Sunday, October 17, 2021

Short Takes - October 2021 II

The Fever; No Time to Die; Diana


The Fever (c) Daniel Rader

Theater: The Fever 
Audible Theater 


Lili Taylor is quite a charming actor on stage, which is why she is the perfect person for the monologue play, “The Fever” by Wallace Shawn. She comes in with all the good will of the audience and by the end, we know we’ve been tricked into listening to a dark and guilt-inducing lecture on the haves and have-nots. Taylor starts by coming in with flowers and coffee, face mask in hand, and tells us about a recent visit to an unnamed country. When the word “execution” is casually dropped, you know we’re in for it. She even tells up front that the show is 90 minutes, which will be a question, she assures us, you will ask yourself as the show progresses (and she was correct). Shawn knows he has a literal captive audience, and he doesn’t tell us stories as much as describe detached, experiences of his narrator who during a feverish night at this unnamed country goes through a conscience crisis. Taylor does her best to keep the audience on her side, but even when I saw Shawn play the part many years ago, I felt intellectually challenged but in no way engaged. 



No Time to Die (c) MGM

Film: No Time to Die 
In Cinemas 


Daniel Craig knows “No Time to Die” is his fifth and last outing as James Bond, and thus he seems to invest Bond with more feelings than in previous movies. He always seemed more like a caveman in a tuxedo (relying on parkour than gadgets) unlike his suave and ironic predecessors. His love for the tragic Vesper has been his only humanizing characteristic. We’ve followed this Bond through some complicated family and work relationships, but here, we go emotionally deeper as he is now with Madeleine Swan (Léa Seydoux) whose own past may endanger our hero (and his heart, awwww). Director Cary Joji Fukunaga is the first American to direct a Bond movie and he does a credible job with the action set pieces, and an excellent job with the drama. The villain as played by Rami Malek is disappointingly weak but he’s almost an afterthought. This is Daniel Craig’s show and it’s quite an enjoyable capper to a terrific run of Bond movies. 



Diana (c) Netflix

Film: Diana 
On Netflix 


“The girl is quite the wow.” That’s how one character describes Lady Diana (Jeanna de Waal), before she becomes the Princess to Prince Charles (Roe Hartrampf). That the speaker is Camilla Parker Bowles (Erin Davie) is only one of many head-scratching choices in a musical that wants to be a sort of “Evita” (without all the embezzlement) but ends up like “Beauty’s Revenge on the Beast.” This Broadway production was in previews in March 2020 but never opened because of the pandemic shutdown, so Netflix decided to film the show without an audience. Now, the musical is making a return to Broadway a month after its Netflix premiere.
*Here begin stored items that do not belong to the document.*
/-- What the reads of a walk leave behind: failing lines entered (R177), routers' notes (R13), copies (R166), and A in the entries used
(R161). -/
def State.walkDone (s : State) (c : Ctx) (w : Walk) (reads : List Nat) (e : WalkEnd) : State :=
  match reads.find? fun loc => (s.gap w.die (c.homeOf w.die loc)).isSome with
  | some loc => s.noteGap w.die (c.homeOf w.die loc)
  | none =>
    let s := reads.foldl (fun s loc => (s.meetError (c.homeOf w.die loc) loc 8)) s
    let s := (usedEntries reads e).foldl (fun s loc => s.orPte loc 0x40#64) s
    reads.foldl (fun s loc => if s.isDamaged (loc / 64) || s.isFailing (loc / 64) then s else s.walkerRead c w.die loc) s

/-- The leaf that a die caches (R170). -/
def State.cacheLeaf (s : State) (l : Tlb) : State :=
  { s with tlbs := (s.tlbs.filter fun t => !(t.die == l.die && t.ctx == l.ctx && t.page == l.page)) ++ [l] }

/-- Whether an agent or a troupe of the die waits for a page. -/
def State.someWait (s : State) (w : Walk) : Bool :=
  s.awaited.any (fun a => a.1 == w.ctx && a.2.1 == w.page) || (s.waitersAt w.ctx w.page).any fun t => t.die == w.die

/-- A walk ends (R166): what waits for it fails, parks with its resolver, or goes on through the leaf, which the die caches (R170). -/
def execWalkComplete (walk : Nat) (s : State) : Host.Outcome State Fault Refusal :=
  match s.walks.find? fun w => w.id == walk && w.running with
  | none => .next s
  | some w =>
    let s := { s with walks := s.walks.filter fun x => x.id != walk }.nextWalk w.die
    let rs := s.missesOf w
    match s.ctx? w.ctx with
    | none => .next (rs.foldl (fun s r => s.failReq r.id xlate) s)
    | some c =>
      let reads := s.walkReads c w.page
      let e := s.walkEnd c w reads
      let s := s.walkDone c w reads e
      match e with
      | .fault code => .next ((rs.foldl (fun s r => s.failReq r.id code) s).tellWaiters w.die w.ctx w.page (some code))
      | .absent =>
        let s := rs.foldl State.parkReq s
        .next (if s.someWait w then s.resolve w.ctx w.page else s)
      | .leaf p level _ =>
        let s := if pteShare p = 2 then (if s.someWait w then s.resolve w.ctx w.page else s)
          else (s.cacheLeaf ⟨w.die, w.ctx, w.page, p, level⟩).tellWaiters w.die w.ctx w.page none
        let s := rs.foldl (fun s r => if s.parksBehind r then s.parkReq r else s.leafReq c r p level) s
        .next (if s.resolving.contains (w.ctx, w.page) then s.startResolver w.ctx w.page else s)

/-- A resolver that fails (R169): every parked request, waiting fetch and waiting agent has its code. -/
def State.failPage (s : State) (key page : Nat) (code : Byte) : State :=
  let told := s.awaited.map fun (a : Nat × Nat × Option Byte) => if a.1 == key && a.2.1 == page then (key, page, some code) else a
  let s := { s with
    resolving := s.resolving.filter (· != (key, page))
    opens := s.opens.filter (· != (key, page))
    awaited := told }
  let s := (s.parkedAt key page).foldl (fun s r => s.failReq r.id code) s
  s.wakeAll key page (some code)

/-- A resolver that succeeds: the page's parked requests are replayed in order through the new translation. -/
def State.replayPage (s : State) (c : Ctx) (page : Nat) (p : DWord) (level : Nat) : State :=
  let s := { s with
    resolving := s.resolving.filter (· != (c.key, page))
    opens := s.opens.filter (· != (c.key, page))
    awaited := s.awaited.filter fun a => !(a.1 == c.key && a.2.1 == page) }
  let s := (s.parkedAt c.key page).foldl (fun s r => match s.req? r.id with | some r => s.leafReq c r p level | none => s) s
  s.wakeAll c.key page none

/-- Whether a page is absent only while it is being moved (R175). -/
def State.moving (s : State) (key page : Nat) : Bool :=
  s.partitions.any fun p => p.serving.any fun v => v.ctx == key && v.moves.any fun m => m.1 == page

/-- A page's resolver moves: the memory core for an absent page, which fails unless the page has been mapped; the shard engine for a
sharded one. It ends when no invalidation of the page is outstanding (R169, R170). -/
def execResolverFinish (ctx page : Nat) (s : State) : Host.Outcome State Fault Refusal :=
  if !s.resolving.contains (ctx, page) then .next s
  else
    let s := s.startResolver ctx page
    match s.ctx? ctx with
    | none => .next (s.failPage ctx page xlate)
    | some c =>
      match s.gather? ctx page, s.partial? ctx page with
      | some g, _ =>
        if g.fail then
          .next ({ s with gathers := s.gathers.filter fun x => !(x.ctx == ctx && x.page == page) }.failPage ctx page shardfail)
        else .next s
      | none, some p =>
        if s.stale ctx page || !p.isOpen || p.delivering.isSome then .next s
        else
          match s.pageLeaf c page with
          | some l => .next (s.replayPage c page l.pte l.level)
          | none => .next s
      | none, none =>
        if s.stale ctx page then .next s
        else
          match s.walk c (BitVec.ofNat 64 (4096 * page)) with
          | .leaf p level _ =>
            if pteShare p = 2 || (pteShare p = 3 && s.parkedWrite ctx page && pteRole p) then .next s else .next (s.replayPage c page p level)
          | .fault e => .next (s.failPage ctx page e)
          | .absent => .next (if s.moving ctx page then s else s.failPage ctx page xlate)

/-- A die drops the cached translation of a changed page and acknowledges (R170). -/
def execTranslationInvalidate (die : Nat) (s : State) : Host.Outcome State Fault Refusal :=
  match s.invals.find? fun i => i.die == die with
  | none => .next s
  | some i =>
    let s := { s with
      invals := s.invals.erase i
      tlbs := s.tlbs.filter fun t => !(t.die == die && t.ctx == i.ctx && t.page == i.page) }
    match s.ctx? i.ctx with
    | some c => .next (s.pumpDelivery c i.page)
    | none => .next s

/-! ## Migration (R172 to R174) -/

/-- Why the fetch of a line from its old place fails (R173). -/
def State.oldFault (s : State) (m : Migr) (line : Nat) : Option Byte :=
  let loc := m.old * 4096 + 64 * line
  match s.ctx? m.ctx with
  | none => s.badLines loc 64
  | some c =>
    if (s.gap m.die (c.homeOf m.die loc)).isSome then some linkerr
    else (s.farFault c loc 64).orElse fun _ => s.badLines loc 64

/-- The engine takes the lowest lines that are neither present nor in fetch, up to 4 at a time (R172). -/
def Migr.topUp : Nat → Migr → Migr
  | 0, m => m
  | n + 1, m =>
    if 4 ≤ popcount m.engine then m
    else
      match (List.range 64).find? fun i => !m.present.getLsbD i && !m.fetching.getLsbD i with
      | some i => Migr.topUp n { m with fetching := m.fetching ||| (1#64 <<< i), engine := m.engine ||| (1#64 <<< i) }
      | none => m

/-- Every line of the frame is present: the leaf becomes local and the entry is free (R174). -/
def State.settleMigration (s : State) (m : Migr) : State :=
  let m' := s.migrs.find? fun x => x.die == m.die && x.frame == m.frame
  if (m'.map Migr.present) = some (BitVec.allOnes 64) then
    let s := { s with migrs := s.migrs.filter fun x => !(x.die == m.die && x.frame == m.frame) }
    match s.ctx? m.ctx with
    | none => s
    | some c =>
      match s.pageLeaf c m.page with
      | some l => if pteShare l.pte = 5 then s.setPte l.loc (ptePoint l.pte 1 (ptePfn l.pte)) else s
      | none => s
  else s

/-- A line of a migrating frame that is in fetch arrives from its old place (R172, R173): its waiting accesses are served in arrival
order, and the engine goes on. -/
def execMigrationLineFetch (die frame line : Nat) (s : State) : Host.Outcome State Fault Refusal :=
  let upd (s : State) (m : Migr) : State := { s with migrs := modWhere s.migrs (fun x => x.die == die && x.frame == frame) fun _ => m }
  match (s.migrs.find? fun m => m.die == die && m.frame == frame).map (Migr.topUp 4) with
  | none => .next s
  | some m =>
    if line ≥ 64 || !m.fetching.getLsbD line then .next ((upd s m).settleMigration m)
    else
      let ln := 64 * frame + line
      let s := s.recallLine (64 * m.old + line)
      let bytes := cellsGet s.mem (m.old * 4096 + 64 * line) 64
      let waiting : List MemReq := s.reqs.filter fun r => r.stage == .awaitLine && r.line == ln && r.home == die
      let first := (waiting.map MemReq.arrival).foldl min s.fresh
      let bad := s.oldFault m line
      let bit : BitVec 64 := 1#64 <<< line
      let s := upd s (Migr.topUp 4 { m with present := m.present ||| bit, fetching := m.fetching &&& ~~~bit, engine := m.engine &&& ~~~bit })
      let s := match bad with
        | none => { s.inSlice ln true with mem := cellsSet s.mem (64 * ln) bytes }
        | some _ => s.enterDamaged die ln
      let s := match bad with
        | some e =>
          let cause := waiting.filter fun (r : MemReq) => r.arrival == first
          s.replyFault die cause e
        | none => s
      let s := waiting.foldl (fun s r => s.modReq r.id fun q => if q.stage = Stage.awaitLine then { q with stage := .atHome } else q) s
      .next ((s.wakeAll m.ctx m.page none).settleMigration m)

/-! ## The memory's rows (R176) and errors (R177, R178) -/

def State.modBank (s : State) (die bank : Nat) (f : Bank → Bank) : State :=
  { s with banks := modWhere s.banks (fun b => b.die == die && b.bank == bank) f }

/-- The idle timer of a bank has run out, and no queued request hits its open row. -/
def execHbmIdlePrecharge (die bank : Nat) (s : State) : Host.Outcome State Fault Refusal :=
  match s.banks.find? fun b => b.die == die && b.bank == bank with
  | none => .next s
  | some b =>
    let due := decide (b.last + (s.die die).idle.toNat ≤ s.clockOf die)
    let hit := s.reqs.any fun r => r.stage == .atHome && r.home == die && r.kind == 0 && bankOf r.line == bank && some (rowOf r.line) == b.row
    .next (if due && !hit then s.modBank die bank fun b => { b with row := none } else s)

/-- A refresh closes the row; programs do not see it. -/
def execHbmRefresh (die bank : Nat) (s : State) : Host.Outcome State Fault Refusal :=
  .next (s.modBank die bank fun b => { b with row := none })

def State.corrected (s : State) (die : Nat) : State :=
  s.modDie die fun d => { d with corr := if d.corr = 0xFFFFFFFF#32 then d.corr else d.corr + 1 }
def State.uncorrected (s : State) (die : Nat) : State := s.modDie die fun d => { d with uncorr := satInc d.uncorr }

/-- A line whose data fails at its next read. -/
def State.addFailing (s : State) (die ln : Nat) : State :=
  s.modDie die fun d => if d.failing.contains ln then d else { d with failing := d.failing ++ [ln] }

/-- A line leaves its home's L2. -/
def State.dropL2 (s : State) (ln : Nat) : State := { s with l2 := s.l2.filter fun x => x.line != ln }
The score, by Joe DiPietro and Bon Jovi keyboardist David Bryan (who previously wrote the Tony Award-winning musical, “Memphis”), does have some beautiful melodies but the lyrics are quite inadequate for the subject matter except in the case of the cello song and the James Hewitt introduction when it’s just jaw-dropping. Even with game performances by Davie and the fearless Judy Kaye as the Queen (and Diana’s step-grandmum), this musical never goes deeper than tabloid’s headlines.